Wang et al. present very interesting data on the surgical treatment of congenital supravalvular aortic stenosis.

The results are of interest to a broad readership and the fact that the introduced operation technique is superior to the traditional operation makes the manuscript even more convincing.


However, I have some concerns about the manuscript which should be solved prior to publication:

- Abstract: Please include very brief information of the change in the operation technique/the technique of modification to the authorship

- Could you give the reader an impression on what basis you decided either for the traditional or the modified technique, e.g. patient characteristics, pecularities of the aortic root or aortic valve?

- In general: Please improve the English level, especially for adjectives/adverbs 

- Also check for style errors (letter size, paragraphs...)

Author Response

Dear reviewer 2,

Thanks very much for your thoughtful comments.

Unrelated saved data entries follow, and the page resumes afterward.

theorem test_witness_continuations :
    let close : RecordMarkers := { RecordMarkers.clear with shiftEnd := true }
    let on : RecordMarkers := { RecordMarkers.clear with continued := true }
    let ended (number : Nat) (markers : RecordMarkers) : Option Split :=
      some ⟨number, .lapsed, close, [⟨0, 1, .unassigned, 100⟩], some [⟨0, 1, .unassigned, 0⟩],
        some markers, some (.cat .unassigned)⟩
    let worn : State := { down with
      stations := Tab.modify down.stations 0 fun v => { v with degraded := true } }
    let two := withLine (lineIn .down (.cat .material) (some { stoppage (.record 1) with
      operatorCause := some 10
      contributors := [⟨0, 1, .unassigned, 60⟩, ⟨1, 10, .material, 0⟩], lastSince := 960 }) none)
        .faulted
    split down = ended 1 on ∧ split pending = ended 2 on ∧
      split worn = ended 1 { on with degraded := true } ∧
      split two = some ⟨1, .confirmed, close, [⟨0, 1, .unassigned, 60⟩, ⟨1, 10, .material, 40⟩],
        some [⟨1, 10, .equipment, 0⟩], some on, some (.cat .equipment)⟩ ∧
      shiftClose (result (.closeShift 0) two) = some ⟨.request, false, 0, [500, 0, 0],
        some (60, 1), some (1, .confirmed, true), some (.cat .equipment)⟩ := by decide +kernel

/-- The closes of line 0 with a reason, RUNNING, DOWN, and PENDING-STOP. -/
def threeCloses (reason : CloseReason) (deferred : Bool) (stopped : Nat)
    (running down pending : Option Bucket) : List (Option ShiftClose) :=
  let stop (number stoppages : Nat) (booking : Option Bucket) : ShiftClose :=
    ⟨reason, deferred, stoppages, [500, 0, stopped], some (stopped, 1),
      some (number, .lapsed, true), booking⟩
  [some ⟨reason, deferred, 0, [500 + stopped, 0, 0], some (0, 0), none, running⟩,
    some (stop 1 0 down), some (stop 2 1 pending)]

theorem test_witness_closes :
    let states := [running, down, pending]
    let unassigned : Option Bucket := some (.cat .unassigned)
    let due (s : State) : State := { s with clock := { s.clock with nextBoundary := some 1005 } }
    let long (s : State) : State := { s with clock := { s.clock with count := 267840400 } }
    let owed (s : State) : State := { s with
      lines := Tab.modify s.lines 0 fun l => { l with staging := some closed, deferred := true }
      queue := [.bank 0] }
    (states.map fun s => shiftClose (result (.closeShift 0) s)) =
        threeCloses .request false 100 (some .u) unassigned unassigned ∧
      (states.map fun s => shiftClose (result (.disableLine 0) s)) =
        threeCloses .disable false 100 none none none ∧
      (states.map fun s => shiftClose (result .boundaryReached (due s))) =
        threeCloses .boundary false 100 (some .u) unassigned unassigned ∧
      (states.map fun s => shiftClose (result (.shiftLengthLimit 0) (long s))) =
        threeCloses .length false 267839500 (some .u) unassigned unassigned ∧
      (states.map fun s => shiftClose (result .archiveWriteComplete (owed s))) =
        threeCloses .boundary true 100 (some .u) unassigned unassigned := by decide +kernel

theorem test_witness_charged_only_by_its_line : pending.ChargedOnlyBy 0 0 := by
  intro m r c hm h _
  have empty : ∀ m : LineId, m ≠ 0 → (pending.line m).slot = none := by decide +kernel
  rw [empty m hm] at h
  cases h

theorem test_witness_new_bookings :
    let booking (s : State) := ((result (.closeShift 0) s).line 0).bank.map Bank.booking
    let overdue := withLine (lineIn .planned .o none (some { plan with overrun := true })) .running
    booking running = some .u ∧ booking planned = some (.cat .cleaning) ∧ booking overdue = some .o ∧
      booking (withLine (lineIn .resuming .x none none) .unmonitored) = some .x ∧
      (result (.closeShift 0) running).journal = [] := by decide +kernel

theorem test_witness_rates :
    replyOf (.setRate 0 0) running = some ⟨0xFF, [0x43, 3, 0]⟩ ∧
      replyOf (.setRate 7 1) plant = some ⟨0xC3, [7, 0, 0, 0, 1]⟩ ∧
      replyOf (.setRate 0 150001) running = some ⟨0xC3, [0, 0, 2, 0x49, 0xF0]⟩ ∧
      (((result (.setRate 0 1) running).line 0).bank.map fun b =>
        (b.counts.ideal, b.counts.remainder, b.runStart)) = some (1, 0, some 1000) := by
  decide +kernel

theorem test_witness_thresholds :
    ((result (.setLineTimers 0 1 0 0) pending).line 0).state = .down ∧
      ((result (.setLineTimers 0 2 0 0) pending).line 0).slot.map Stoppage.kind =
        some (.candidate 1100) ∧
      replyOf (.setLineTimers 0 601 3601 7201) running =
        some ⟨0xA6, [0, 2, 0x58, 0x0E, 0x10, 0x1C, 0x20]⟩ ∧
      ((result (.thresholdExpiry 0) pending).line 0).state = .down ∧
      ((result (.thresholdExpiry 0) pending).line 0).nextNumber = 3 ∧
      (((result (.thresholdExpiry 0) pending).line 0).bank.map fun b =>
        (b.time .n, b.time (.cat .unassigned))) = some (0, 100) ∧
      ((result (.thresholdExpiry 0) { pending with
        clock := { pending.clock with count := 999 } }).line 0).state = .pendingStop := by
  decide +kernel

Changed parts are highlighted in red font in the text. The replies are the following.

 

Comment 1: Abstract: Please include very brief information of the change in the operation technique/the technique of modification to the authorship.

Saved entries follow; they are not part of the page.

-- ==== Sys2Proof/Proofs/AttributionWalk.lean ====
section
/-! The attribution walk (R77 to R79): how a walk judges the station it reaches, how it goes along
the stations in one direction, and which stations lie on each side of the constraint. -/

namespace Sys2Proof.Machine

/-! ### The verdict on the station reached (R78) -/

section Judge

variable {d : Direction} {lookback t : Nat} {v : StationLive} {m : StopMemory}

theorem judge_of_stopped
    (h : v.state = .faulted ∨ v.state = .halted ∨ v.state = .stalled) :
    judge d lookback t v = some v.currentCause := by
  unfold judge
  rcases h with h | h | h <;> rw [h]

theorem judge_of_unmonitored (h : v.state = .unmonitored) : judge d lookback t v = some 9 := by
  unfold judge
  rw [h]

/-- A station held up in the walk's own direction passes the stop on. -/
theorem judge_of_same (h : v.state = d.same) : judge d lookback t v = none := by
  cases d <;> simp [judge, h, Direction.same]

/-- A station held up from the other side contradicts the walk: SENSOR-CONFLICT. -/
theorem judge_of_opposite (h : v.state = .blocked ∨ v.state = .starved) (hne : v.state ≠ d.same) :
    judge d lookback t v = some 8 := by
  rcases h with h | h <;> rw [h] at hne <;> simp [judge, h, hne]

/-- A memory within the lookback decides the verdict on a RUNNING station by its kind. -/
theorem judge_of_remembered (h : v.state = .running) (hm : v.memory = some m)
    (hw : t ≤ m.endCount + lookback) :
    judge d lookback t v =
      if m.kind = d.kind then none
      else if m.kind = .own then some m.cause else some d.shortage := by
  simp [judge, h, hm, StopMemory.within, hw]

/-- A RUNNING station without a memory within the lookback is charged with the shortage. -/
theorem judge_of_forgotten (h : v.state = .running)
    (hold : ∀ m, v.memory = some m → m.endCount + lookback < t) :
    judge d lookback t v = some d.shortage := by
  cases hm : v.memory with
  | none => simp [judge, h, hm]
  | some m =>
    have hw : m.within lookback t = false := by simpa [StopMemory.within] using hold m hm
    simp [judge, h, hm, hw]

end Judge

/-! ### Along the stations in one direction (R78) -/

section WalkOn

variable {s : State} {d : Direction} {lookback : Nat} {last : StationId}
  {passed rest : List StationId}

/-- Stations that pass the stop on leave of themselves only which was the last one reached. -/
theorem State.walkOn_append_of_passed
    (h : ∀ x ∈ passed, judge d lookback s.now (s.station x) = none) :
    s.walkOn d lookback last (passed ++ rest) =
      s.walkOn d lookback (passed.getLast?.getD last) rest := by
  induction passed generalizing last with
  | nil => rfl
  | cons x xs ih =>
    obtain ⟨hx, hxs⟩ := List.forall_mem_cons.mp h
    calc s.walkOn d lookback last (x :: xs ++ rest)
        = s.walkOn d lookback x (xs ++ rest) := by simp [State.walkOn, hx]
      _ = s.walkOn d lookback (xs.getLast?.getD x) rest := ih hxs
      _ = s.walkOn d lookback ((x :: xs).getLast?.getD last) rest := by
        rw [List.getLast?_cons, Option.getD_some]

theorem State.walkOn_eq_runOut
    (h : ∀ x ∈ passed, judge d lookback s.now (s.station x) = none) :
    s.walkOn d lookback last passed = (passed.getLast?.getD last, d.runOut) := by
  simpa [State.walkOn] using State.walkOn_append_of_passed (last := last) (rest := []) h

theorem State.walkOn_eq_verdict {k : StationId} {c : CauseCode}
    (h : ∀ x ∈ passed, judge d lookback s.now (s.station x) = none)
    (hk : judge d lookback s.now (s.station k) = some c) :
    s.walkOn d lookback last (passed ++ k :: rest) = (k, c) := by
  rw [State.walkOn_append_of_passed h]
  simp [State.walkOn, hk]

end WalkOn

/-! ### The two sides of the constraint (R78) -/

section Sides

variable {k : StationId} {up down : List StationId}

theorem upstreamOf_append_cons (h : k ∉ up) : upstreamOf k (up ++ k :: down) = up.reverse := by
  have hne : ∀ x ∈ up, (x != k) = true := fun x hx => bne_iff_ne.mpr fun e => h (e ▸ hx)
  simp [upstreamOf, List.takeWhile_append_of_pos hne]

theorem downstreamOf_append_cons (h : k ∉ up) : downstreamOf k (up ++ k :: down) = down := by
  have hne : ∀ x ∈ up, (x != k) = true := fun x hx => bne_iff_ne.mpr fun e => h (e ▸ hx)
  simp [downstreamOf, List.dropWhile_append_of_pos hne]

end Sides

/-! ### The walk from the constraint (R77) -/

section Walk

variable {s : State} {n : LineId} {k : StationId} {up down : List StationId}

theorem State.walk_of_constraint (hc : (s.lineDef n).constraint = some k) :
    s.walk n = s.walkFrom n k := by
  simp [State.walk, hc]

theorem State.walkFrom_of_stopped (h : (s.station k).state = .faulted ∨
    (s.station k).state = .halted ∨ (s.station k).state = .stalled) :
    s.walkFrom n k = (k, (s.station k).currentCause) := by
  unfold State.walkFrom
  rcases h with h | h | h <;> rw [h]

theorem State.walkFrom_of_unmonitored (h : (s.station k).state = .unmonitored) :
    s.walkFrom n k = (k, 9) := by
  simp [State.walkFrom, h]

theorem State.walkFrom_of_starved (hm : s.members n = up ++ k :: down) (hk : k ∉ up)
    (h : (s.station k).state = .starved) :
    s.walkFrom n k = s.walkOn .upstream ((s.lineDef n).lookback * 100) k up.reverse := by
  simp [State.walkFrom, h, hm, upstreamOf_append_cons hk]

theorem State.walkFrom_of_blocked (hm : s.members n = up ++ k :: down) (hk : k ∉ up)
    (h : (s.station k).state = .blocked) :
    s.walkFrom n k = s.walkOn .downstream ((s.lineDef n).lookback * 100) k down := by
  simp [State.walkFrom, h, hm, downstreamOf_append_cons hk]

end Walk

/-! ### The table of verdicts (R78, R79) -/

/-- The table of R78 for one direction, in the direction's own names: the verdicts by the state of
the station, and those on a RUNNING station by its memory. -/
theorem judge_table (d : Direction) (lookback t : Nat) (v : StationLive)
    (opposite : StationState) (hopp : opposite = .blocked ∨ opposite = .starved)
    (hne : opposite ≠ d.same) :
    (v.state = d.same → judge d lookback t v = none) ∧
    ((v.state = .faulted ∨ v.state = .halted ∨ v.state = .stalled) →
      judge d lookback t v = some v.currentCause) ∧
    (v.state = opposite → judge d lookback t v = some 8) ∧
    (v.state = .unmonitored → judge d lookback t v = some 9) ∧
    (v.state = .running →
      (∀ m, v.memory = some m → t ≤ m.endCount + lookback →
        (m.kind = d.kind → judge d lookback t v = none) ∧
        (m.kind = .own → judge d lookback t v = some m.cause) ∧
        (m.kind ≠ d.kind → m.kind ≠ .own → judge d lookback t v = some d.shortage)) ∧
      ((∀ m, v.memory = some m → m.endCount + lookback < t) →
        judge d lookback t v = some d.shortage)) := by
  refine ⟨judge_of_same, judge_of_stopped, fun h => ?_, judge_of_unmonitored, fun hrun =>
    ⟨fun m hm hw => ?_, judge_of_forgotten hrun⟩⟩
  · subst h
    exact judge_of_opposite hopp hne
  · have hown : MemoryKind.own ≠ d.kind := by cases d <;> decide
    rw [judge_of_remembered hrun hm hw]
    exact ⟨fun hk => if_pos hk, fun ho => by rw [ho, if_neg hown, if_pos rfl],
      fun hk ho => by rw [if_neg hk, if_neg ho]⟩

/-- Settles O49: the walk's course from the constraint, its way along the stations that pass the
stop on, and the table of verdicts, each for both directions. -/
theorem walksFindTheStationThatStopped : Obligations.WalksFindTheStationThatStopped := by
  unfold Obligations.WalksFindTheStationThatStopped
  refine ⟨fun s n k up down hc hm hk => ?_, fun s d lookback last passed hp => ?_,
    fun d lookback t v same opposite kind shortage hd => ?_⟩
  · rw [State.walk_of_constraint hc]
    exact ⟨State.walkFrom_of_stopped, State.walkFrom_of_unmonitored,
      State.walkFrom_of_starved hm hk, State.walkFrom_of_blocked hm hk⟩
  · refine ⟨?_, fun k rest c hk => State.walkOn_eq_verdict hp hk⟩
    rw [State.walkOn_eq_runOut hp]
    cases d <;> rfl
  · obtain ⟨rfl, rfl, rfl, rfl, rfl⟩ | ⟨rfl, rfl, rfl, rfl, rfl⟩ := hd
    · exact judge_table .upstream lookback t v .blocked (.inl rfl) (by decide)
    · exact judge_table .downstream lookback t v .starved (.inr rfl) (by decide)

end Sys2Proof.Machine
end

/-! READ-ALERTS empties the alert set (R165): what the emptied set leaves of the ATTN output (R166),
and the reply. -/

namespace Sys2Proof.Machine

/-- The state with the alert set empty, as READ-ALERTS leaves it before the reply (R165). -/
def State.clearAlerts (s : State) : State := { s with alerts := 0 }

@[simp] theorem State.holdsSettled_clearAlerts (s : State) :
    s.clearAlerts.holdsSettled = s.holdsSettled := rfl

/-- With no alert latched, only a settled record of the journal keeps ATTN of a running part asserted
(R166). -/
theorem State.attn_clearAlerts {s : State} (h : s.power.running = true) :
    s.clearAlerts.attn = s.holdsSettled := by
  have hrun : s.clearAlerts.power.running = true := h
  have hempty : s.clearAlerts.alerts = 0 := rfl
  simp [State.attn, hrun, hempty]

/-- READ-ALERTS has no refusal of its own: where the part takes it, it is served (R165). -/
theorem execReadAlerts_of_takes {s : State} (h : s.Takes .readAlerts) :
    execReadAlerts s = .next (s.clearAlerts.owe (some ⟨0x82,
      [s.alerts, flag s.clearAlerts.holdsSettled, flag s.clearAlerts.attn]⟩)) :=
  congrArg Host.Outcome.next (h.serve_done (refusal := accepted) rfl _)

theorem exec_readAlerts (s : State) : exec .readAlerts s = execReadAlerts s := rfl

Response: Thanks for your suggestion. We have added a description of the operative changes in the abstract.

Change: Please see the modified one in line 28-30.

 

Comment 2: Could you give the reader an impression on what basis you decided either for the traditional or the modified technique, e.g. patient characteristics, pecularities of the aortic root or aortic valve?

Response: Thanks for your advice. We have added a description of the choice of surgical technique to the discussion.

Change: Please see the modified one in line 227-229.

 

Comment 3: In general: Please improve the English level, especially for adjectives/adverbs.

Response: Thanks for your suggestion. The article has been revised by native English-speaking editors.

 

Comment 4: Also check for style errors (letter size, paragraphs...)

Response: Thanks for your suggestion. We have checked for full text style errors.

Author Response File: Author Response.docx

Reviewer 3 Report

This is comparison of new surgical technique and conventional technique. 

The number of patients were relatively small, compared to the number of patients who were treated with conventional technique. 

But, the result demonstrated that the new technique is safe enough to apply to patients. 

Author Response

Dear reviewer 3,

Thanks very much for your thoughtful comments. Changed parts are highlighted in red font in the text. The replies are the following.

 

Comment 1: This is comparison of new surgical technique and conventional technique.

The number of patients were relatively small, compared to the number of patients who were treated with conventional technique. But the result demonstrated that the new technique is safe enough to apply to patients.

Response: Thank you for your insightful comments. Given that SVAS is a remarkably uncommon form of obstruction in the left ventricular outflow tract, we will persistently follow the population in this study and keep enrolling individuals for the modified procedure.

Author Response File: Author Response.docx

Round 2

Reviewer 2 Report

The authors have improved the clarity of the manuscript structure. The manuscript has scientific merit so that it seems now suitable for publication.